In both SAMURAI + SPARTAN and GLADIATOR, a clear relationship between being pain free and reporting no migraine-related disability was evident at all time points post dose. At earlier time points (up to 3 h) in SAMURAI + SPARTAN, there appeared to be a dose response in the pain-free group, with fewer patients reporting being disability free with increasing lasmiditan dose. For those who did experience disability in this context, it was generally only mild interference with daily activity. This lasmiditan dose response suggests that the occurrence of TEAEs may have influenced patient response to the disability question. A common concern expressed regarding the interpretation of the disability question (“How much is your migraine interfering with your normal activities?”) is that it is unclear if a patient’s response is based on the interference with their activities caused by migraine, caused by TEAEs, or caused by both. However, the effects of common TEAEs associated with lasmiditan use on migraine-related function generally appear to be minimal or even potentially positive (see the discussion of TEAEs below).

Due to some of the challenges involved in interpreting the answer to the migraine-related disability question, we also assessed the association between pain status at 2 h and how a patient responded to the PGIC question “How do you feel after taking study medication?” This question seeks to evaluate the overall effect of treatment on patient well-being, taking into account both the benefits of reducing migraine symptoms and any adverse effects of treatment. In SAMURAI + SPARTAN and GLADIATOR, feeling much or very much better was clearly associated with being pain free.

While no formal comparisons were made, the percentage of patients who reported no disability was generally higher for patients who experienced a common TEAE than for patients who did not experience a common TEAE. The only exception was for fatigue at earlier timepoints.

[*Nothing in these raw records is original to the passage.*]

/-- A feed stopped in a job (08 R193, R195): where it began, the bytes read and the entries it still has to read. -/
structure StoppedFeed where
  base     : Nat
  off      : Nat
  count    : Nat
  stream   : Nat
  keysOnly : Bool
deriving DecidableEq, Repr

/-- A cause the ladle keeps with a job (08 R191, R193, R195, R471), with TADDR and TINFO where the manual states them. -/
structure JobFault where
  cause : BitVec 8
  addr  : Option (BitVec 64)
  info  : Option (BitVec 64)
deriving DecidableEq, Repr

/-- A write that a job has issued and not performed (07 R149): a ladle field of its record (08 R471), a part of a run in its spill area or its run table (R192), the count of a run, whose
bytes are given, or bytes of output with the number of entries that are whole after them (R191). -/
inductive LadleWrite where
  | field (off n v : Nat)
  | spill (off : Nat) (data : List Byte)
  | table (run : Nat) (data : List Byte)
  | run (bytes : Nat)
  | out (off : Nat) (data : List Byte) (whole : Nat)
deriving DecidableEq, Repr

/-- An open ladle job: the record it was opened on (08 Table 8-4), its opener, its routes, what the ladle holds of the record's
ladle fields (R471), its resident entries, per-stream numbering, owners and last keys, the warps that pushed to it, its stopped feeds and those that it continues, the fault kept, its
writes in order, whether an `mnresume` waits for its spill, and how far a drain has come: merged, the bytes and the stop of its output, runs delivered (R198), and routes acted on; `away` are the runs that participants on other packages have delivered and that it has still to
take. -/
structure Job where
  uid       : Nat
  name      : Nat
  ctx       : Nat
  cluster   : Nat
  warp      : Nat
  block     : Nat
  core      : Nat
  wid       : Nat
  blockIndex : Nat
  task      : Nat × Nat
  routes    : Routes
  out       : BitVec 64
  outCap    : Nat
  spill     : Nat
  spillCap  : Nat
  runTab    : Nat
  runMax    : Nat
  op        : Nat
  vty       : Nat
  form      : Nat
  ospace    : Nat
  odie      : Nat
  nstream   : Nat
  span      : Bool
  final     : Bool
  emit      : Bool
  npart     : Nat
  owner     : BitVec 32
  ownClu    : Nat
  runs      : Nat
  fstream   : Nat
  donePart  : Nat
  status    : Nat
  foff      : Nat
  emitted   : Nat
  count     : Nat
  spilled   : Nat
  entries   : List LadleEntry
  seqs      : Cells Nat
  owners    : Cells Nat
  lastKeys  : List (Nat × BitVec 64)
  pushers   : List Nat
  feeds     : List StoppedFeed
  going     : List StoppedFeed
  fault     : Option JobFault
  writes    : List LadleWrite
  resuming  : Option Bool
  merged    : Bool
  written   : Nat
  stopAt    : Option JobFault
  delivered : Nat
  acted     : Bool
  away      : List (List Byte)
deriving DecidableEq, Repr

/-- A core: its clock with the sequencer clocked last, its power and withdrawal, `withdrawing` while its blocks are evicted for that (11 R253), its sequencers' places in rotation (05 R108), the tasks served last, the latest first: for each priority the place 4,096 × die + index and the order of entry (04 R90), its copy engine (08 R172), mold bank queue
(17 R361), caches, packing windows and counters (20 R441). -/
structure Core where
  id        : Nat
  clk       : Nat
  turn      : Nat
  gated     : Bool
  withdrawing : Bool
  withdrawn : Bool
  idleSince : BitVec 64
  regErrors : List (BitVec 64)
  lastSlot  : List Nat
  lastGang  : Cells Nat
  lastTask  : List (Nat × Nat × Nat)
  icache    : List (Nat × Nat × Word)
  leaves    : List CachedLeaf
  shapes    : List CachedShape
  mallocs   : List MallocReq
  windows   : List PackWindow
  sprues    : List (List Command)
  rebuilt   : BitVec 64
  busyWaits : BitVec 64
  copied    : BitVec 64
deriving DecidableEq, Repr

/-! ### Tasks -/

/-- A stage descriptor (04 Table 4-2). -/
structure StageDesc where
  entry     : Nat
  gx        : Nat
  gy        : Nat
  gz        : Nat
  bx        : Nat
  by'       : Nat
  bz        : Nat
  cores     : Nat
  vregs     : Nat
  uregs     : Nat
  rsv25     : Nat
  slots     : Nat
  bmem      : Nat
  stackBase : Nat
  stackLen  : Nat
  queue     : Nat
deriving DecidableEq, Repr

/-- A task record (04 Table 4-1); `reserved` holds its reserved bytes as one number. -/
structure TaskRec where
  code     : Nat
  param    : Nat
  save     : Nat
  saveLen  : Nat
  dep      : Nat
  nparam   : Nat
  nstage   : Nat
  prio     : Nat
  flags    : BitVec 8
  nsucc    : Nat
  lcores   : Nat
  succ     : List (BitVec 16)
  stages   : List StageDesc
  reserved : Nat
deriving DecidableEq, Repr

/-- A stage of an entered task: its next unstarted block, its completed blocks, the save slots in use with their blocks,
whether a restore of it failed (04 R99), and the cores it holds in a pipeline (R84). -/
structure Stage where
  next  : Nat
  done  : Nat
  slots : List (Nat × Nat)
  stuck : Bool
  cores : List Nat
deriving DecidableEq, Repr

/-- What is kept of a saved warp beside its record (20 R441 counters; the quads of a running handler, 05 R122). -/
structure SavedWarp where
  uid     : Nat
  wid     : Nat
  handler : BitVec 8
  retired : BitVec 64
  clocks  : Nat
  pours   : BitVec 64
  steps   : BitVec 64
deriving DecidableEq, Repr

/-- A saved block (04 R92 to R94): what names it, its save slot, and its warps. -/
structure SavedBlock where
  uid   : Nat
  ctx   : Nat
  die   : Nat
  task  : Nat
  stage : Nat
  index : Nat
  slot  : Nat
  warps : List SavedWarp
deriving DecidableEq, Repr

/-- An entry of a die's task table (04 R75, R80), with the hosts of its logical cores (R86) and the heartbeat of its last evaluation (R84). -/
structure Task where
  die     : Nat
  idx     : Nat
  ctx     : Nat
  order   : Nat
  rec'    : TaskRec
  counter : Nat
  ready   : Bool
  params  : List Word
  stages  : List Stage
  hosts   : List (Nat × Nat)
  evalHb  : BitVec 64
deriving DecidableEq, Repr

This relationship between the occurrence of common TEAEs and disability has been previously reported for the 2-h post-dose timepoint [14, 15]. Based on the findings of the current analysis, the pattern was generally maintained across the 48 h; fatigue was the only exception, with a less consistent pattern across the 48 h.

There are limitations of this study. The majority of analyses were post hoc. Mainly as a result of excluding data for patients who took a second dose, sample sizes were reduced after 2 h. Also, our measure of migraine-related functional disability has not been formally validated, although this measure has been used in other migraine acute treatment trials [19,20,21,22]. The authors have not been able to identify any other validated patient-reported outcome measure of in-the-moment function at timepoints earlier than 24 h.

Conclusions

All doses of lasmiditan resulted in a significant improvement in migraine-related functional disability, which commenced as early as 1 h post dose and persisted to 48 h. Freedom from migraine-related functional disability as well as improvement in overall clinical status (as measured using the PGIC) were associated with pain freedom. Common adverse events associated with lasmiditan treatment did not generally appear to negatively impact migraine-related functional disability.